_WHAT IS NEEDED:_ Return the data below exactly, but only from the line containing "def F32.settle (n" through the line containing "(List.range n).map f", with both of those lines included.

Dataset records
-- ==== Sys2Proof/Machine/F32.lean ====
section
/-! DEFINITION. IEEE 754 binary32 arithmetic on bit patterns (40_numerics.md R105 to R114, R116, R126, R128).

Every finite binary32 value is an integer multiple of 2^-149, so an operation computes exactly in
integers and rounds once, to nearest with ties to even. Subnormals are honoured (R106). A NaN result is
the pattern `F32.nan`, which means "a quiet NaN still to be drawn": every store of a computed value goes
through `F32.settle`, which draws its pattern (R107, assumption 8). -/

namespace Sys2Proof.Machine

/-! ### Patterns (30_encoding.md R92) -/

/-- The sign, bit 31. -/
def F32.sign (w : Word) : Bool := w.getLsbD 31

/-- The biased exponent, bits 30:23. -/
def F32.expo (w : Word) : Nat := (w.extractLsb' 23 8).toNat

/-- The fraction, bits 22:0. -/
def F32.frac (w : Word) : Nat := (w.extractLsb' 0 23).toNat

/-- The pattern denotes a NaN. -/
def F32.isNaN (w : Word) : Bool := F32.expo w == 255 && F32.frac w != 0

/-- The pattern denotes an infinity. -/
def F32.isInf (w : Word) : Bool := F32.expo w == 255 && F32.frac w == 0

/-- The pattern denotes a finite value. -/
def F32.isFinite (w : Word) : Bool := F32.expo w != 255

/-- The magnitude in units of 2^-149, exact for a finite value. An infinity counts as 2^128, which is above
every finite magnitude. -/
def F32.mag (w : Word) : Nat :=
  if F32.expo w = 0 then F32.frac w else (2 ^ 23 + F32.frac w) * 2 ^ (F32.expo w - 1)

/-- The value in units of 2^-149. -/
def F32.val (w : Word) : Int := if F32.sign w then - (F32.mag w : Int) else (F32.mag w : Int)

/-- +0.0. -/
def F32.zero : Word := 0x00000000#32
/-- -0.0. -/
def F32.negZero : Word := 0x80000000#32
/-- 1.0. -/
def F32.one : Word := 0x3F800000#32
/-- +infinity. -/
def F32.inf : Word := 0x7F800000#32
/-- A quiet NaN whose pattern is still to be drawn (R107). -/
def F32.nan : Word := 0x7FC00000#32

/-- 2^-149 is one unit: 1.0 is this many units. -/
def F32.unitsPerOne : Nat := 2 ^ 149

/-- A pattern from a sign and the 31 bits below it. -/
def F32.pack (neg : Bool) (bits : Nat) : Word := BitVec.ofNat 32 (if neg then 2 ^ 31 + bits else bits)

/-! ### Rounding (R105) -/

/-- `num / den` rounded to the nearest integer, ties to even. -/
def F32.roundNearest (num den : Nat) : Nat :=
  let q := num / den
  let r := num % den
  if 2 * r < den then q else if den < 2 * r then q + 1 else q + q % 2

/-- The low 31 bits of the binary32 nearest `num / den` units of 2^-149, ties to even. The magnitude bits of
binary32 count up by one from each value to the next, so a carry out of the fraction is the next exponent
and a value beyond the largest finite one is infinity. -/
def F32.roundBits (num den : Nat) : Nat :=
  let k := Nat.log2 (num / den) - 23
  min (F32.roundNearest num (den * 2 ^ k) + k * 2 ^ 23) 0x7F800000

/-- `f32(n)` for an integer n (R113). -/
def F32.ofNat (n : Nat) : Word := F32.pack false (F32.roundBits (n * F32.unitsPerOne) 1)

/-! ### Comparison (R107): false with a NaN operand, and -0.0 equals +0.0 -/

/-- `a < b`. -/
def F32.lt (a b : Word) : Bool := !F32.isNaN a && !F32.isNaN b && decide (F32.val a < F32.val b)

/-- `a <= b`. -/
def F32.le (a b : Word) : Bool := !F32.isNaN a && !F32.isNaN b && decide (F32.val a ≤ F32.val b)

/-- `a == b`. -/
def F32.eq (a b : Word) : Bool := !F32.isNaN a && !F32.isNaN b && decide (F32.val a = F32.val b)

/-! ### Sign operations, exact on every pattern -/

/-- Sign flip. -/
def F32.neg (a : Word) : Word := a ^^^ 0x80000000#32

/-- `|a|`: the sign bit cleared (00_scope.md R13). -/
def F32.abs (a : Word) : Word := a &&& 0x7FFFFFFF#32

/-! ### The rounded operations (R105, R108) -/

/-- `a + b`. An exact zero sum is +0.0 unless both operands are -0.0. -/
def F32.add (a b : Word) : Word :=
  if F32.isNaN a || F32.isNaN b then F32.nan
  else if F32.isInf a then
    if F32.isInf b && (F32.sign a != F32.sign b) then F32.nan else a
  else if F32.isInf b then b
  else
    let v := F32.val a + F32.val b
    if v = 0 then (if F32.sign a && F32.sign b then F32.negZero else F32.zero)
    else F32.pack (decide (v < 0)) (F32.roundBits v.natAbs 1)

/-- `a - b`. -/
def F32.sub (a b : Word) : Word := F32.add a (F32.neg b)

/-- `a * b`. -/
def F32.mul (a b : Word) : Word :=
  let neg := F32.sign a != F32.sign b
  if F32.isNaN a || F32.isNaN b then F32.nan
  else if F32.isInf a || F32.isInf b then
    if F32.mag a = 0 || F32.mag b = 0 then F32.nan else F32.pack neg 0x7F800000
  else F32.pack neg (F32.roundBits (F32.mag a * F32.mag b) F32.unitsPerOne)

/-- `a / b`. -/
def F32.div (a b : Word) : Word :=
  let neg := F32.sign a != F32.sign b
  if F32.isNaN a || F32.isNaN b then F32.nan
  else if F32.isInf a then (if F32.isInf b then F32.nan else F32.pack neg 0x7F800000)
  else if F32.isInf b then F32.pack neg 0
  else if F32.mag b = 0 then (if F32.mag a = 0 then F32.nan else F32.pack neg 0x7F800000)
  else F32.pack neg (F32.roundBits (F32.mag a * F32.unitsPerOne) (F32.mag b))

/-- The integer square root of `n`, one bit at a time from bit `bits - 1` down, added to the root `r` so far. -/
def F32.isqrtFrom (n : Nat) : Nat → Nat → Nat
  | 0, r => r
  | b + 1, r => F32.isqrtFrom n b (if (r + 2 ^ b) * (r + 2 ^ b) ≤ n then r + 2 ^ b else r)

/-- The integer square root of a number below 2^80. -/
def F32.isqrt (n : Nat) : Nat := F32.isqrtFrom n 40 0

/-- `sqrt(a)`. For a = f 2^(E-150) the root is sqrt(f 2^(E+148)) units. The root of f, or of 2f when E is
odd, is taken with 26 more bits and a sticky bit, so one rounding gives the nearest value. -/
def F32.sqrt (a : Word) : Word :=
  if F32.isNaN a then F32.nan
  else if F32.mag a = 0 then a
  else if F32.sign a then F32.nan
  else if F32.isInf a then a
  else
    let e := max (F32.expo a) 1
    let f := if F32.expo a = 0 then F32.frac a else 2 ^ 23 + F32.frac a
    let n := f * 2 ^ (e % 2) * 2 ^ 52
    let r := F32.isqrt n
    let sticky := if r * r = n then 0 else 1
    F32.pack false (F32.roundBits ((2 * r + sticky) * 2 ^ ((e + 148) / 2)) (2 ^ 27))

/-! ### Conversions (R113) -/

/-- `floorf(a)`. Exact. Zeros, infinities and NaNs return themselves. -/
def F32.floor (a : Word) : Word :=
  if !F32.isFinite a || F32.mag a = 0 then a
  else if F32.sign a then
    F32.pack true (F32.roundBits ((F32.mag a + (F32.unitsPerOne - 1)) / F32.unitsPerOne * F32.unitsPerOne) 1)
  else F32.pack false (F32.roundBits (F32.mag a / F32.unitsPerOne * F32.unitsPerOne) 1)

/-- `toIndex(a)`: the integer floor of a finite a >= 0. -/
def F32.toIndex (a : Word) : Nat := F32.mag a / F32.unitsPerOne

/-! ### Composite operations -/

/-- `clampP(x, lo, hi, nv)` (R109). -/
def F32.clampP (x lo hi nv : Word) : Word :=
  if F32.isNaN x then nv else if F32.lt x lo then lo else if F32.lt hi x then hi else x

/-- `lerp(a, b, t)` (R114). -/
def F32.lerp (a b t : Word) : Word := F32.add (F32.mul a (F32.sub F32.one t)) (F32.mul b t)

/-- `wrapPi(x)` (R126). -/
def F32.wrapPi (x : Word) : Word :=
  F32.sub x (F32.mul Config.twoPiF (F32.floor (F32.div (F32.add x Config.piF) Config.twoPiF)))

/-! ### Complex operations (R116) -/

/-- `czero`. -/
def C32.zero : C32 := ⟨F32.zero, F32.zero⟩

/-- `cadd`. -/
def C32.add (x y : C32) : C32 := ⟨F32.add x.re y.re, F32.add x.im y.im⟩

/-- `csub`. -/
def C32.sub (x y : C32) : C32 := ⟨F32.sub x.re y.re, F32.sub x.im y.im⟩

/-- `cmul`. -/
def C32.mul (x y : C32) : C32 :=
  ⟨F32.sub (F32.mul x.re y.re) (F32.mul x.im y.im), F32.add (F32.mul x.re y.im) (F32.mul x.im y.re)⟩

/-- `conj`. -/
def C32.conj (x : C32) : C32 := ⟨x.re, F32.neg x.im⟩

/-- `cplx(x)`: a real value entering a transform (R121). -/
def C32.ofReal (x : Word) : C32 := ⟨x, F32.zero⟩

/-! ### Drawing the pattern of a NaN (R107) -/

/-- The n-th drawn quiet NaN: any sign, exponent 255, the quiet bit, any payload. -/
def F32.drawNaN (n : Nat) : Word :=
  (Config.nanDraw n).extractLsb' 22 1 ++ (0x1FF#9 ++ (Config.nanDraw n).extractLsb' 0 22)

/-- A computed value as it is stored: a NaN gets the n-th drawn pattern. -/
def F32.settle (n : Nat) (w : Word) : Word := if F32.isNaN w then F32.drawNaN n else w

/-- Computed values as they are stored, one draw index each, from n on. -/
def F32.settleList (n : Nat) : List Word → List Word
  | [] => []
  | w :: ws => F32.settle n w :: F32.settleList (n + 1) ws

/-- Computed complex values as they are stored, two draw indices each, from n on. -/
def C32.settleList (n : Nat) : List C32 → List C32
  | [] => []
  | z :: zs => ⟨F32.settle n z.re, F32.settle (n + 1) z.im⟩ :: C32.settleList (n + 2) zs

/-- The list of `f 0` to `f (n - 1)`: an array of the rules, written index by index. -/
def tabulate {α : Type} (n : Nat) (f : Nat → α) : List α := (List.range n).map f

end Sys2Proof.Machine
end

_EXERCISE OUTPUT:_
def F32.settle (n : Nat) (w : Word) : Word := if F32.isNaN w then F32.drawNaN n else w

/-- Computed values as they are stored, one draw index each, from n on. -/
def F32.settleList (n : Nat) : List Word → List Word
  | [] => []
  | w :: ws => F32.settle n w :: F32.settleList (n + 1) ws

/-- Computed complex values as they are stored, two draw indices each, from n on. -/
def C32.settleList (n : Nat) : List C32 → List C32
  | [] => []
  | z :: zs => ⟨F32.settle n z.re, F32.settle (n + 1) z.im⟩ :: C32.settleList (n + 2) zs

/-- The list of `f 0` to `f (n - 1)`: an array of the rules, written index by index. -/
def tabulate {α : Type} (n : Nat) (f : Nat → α) : List α := (List.range n).map f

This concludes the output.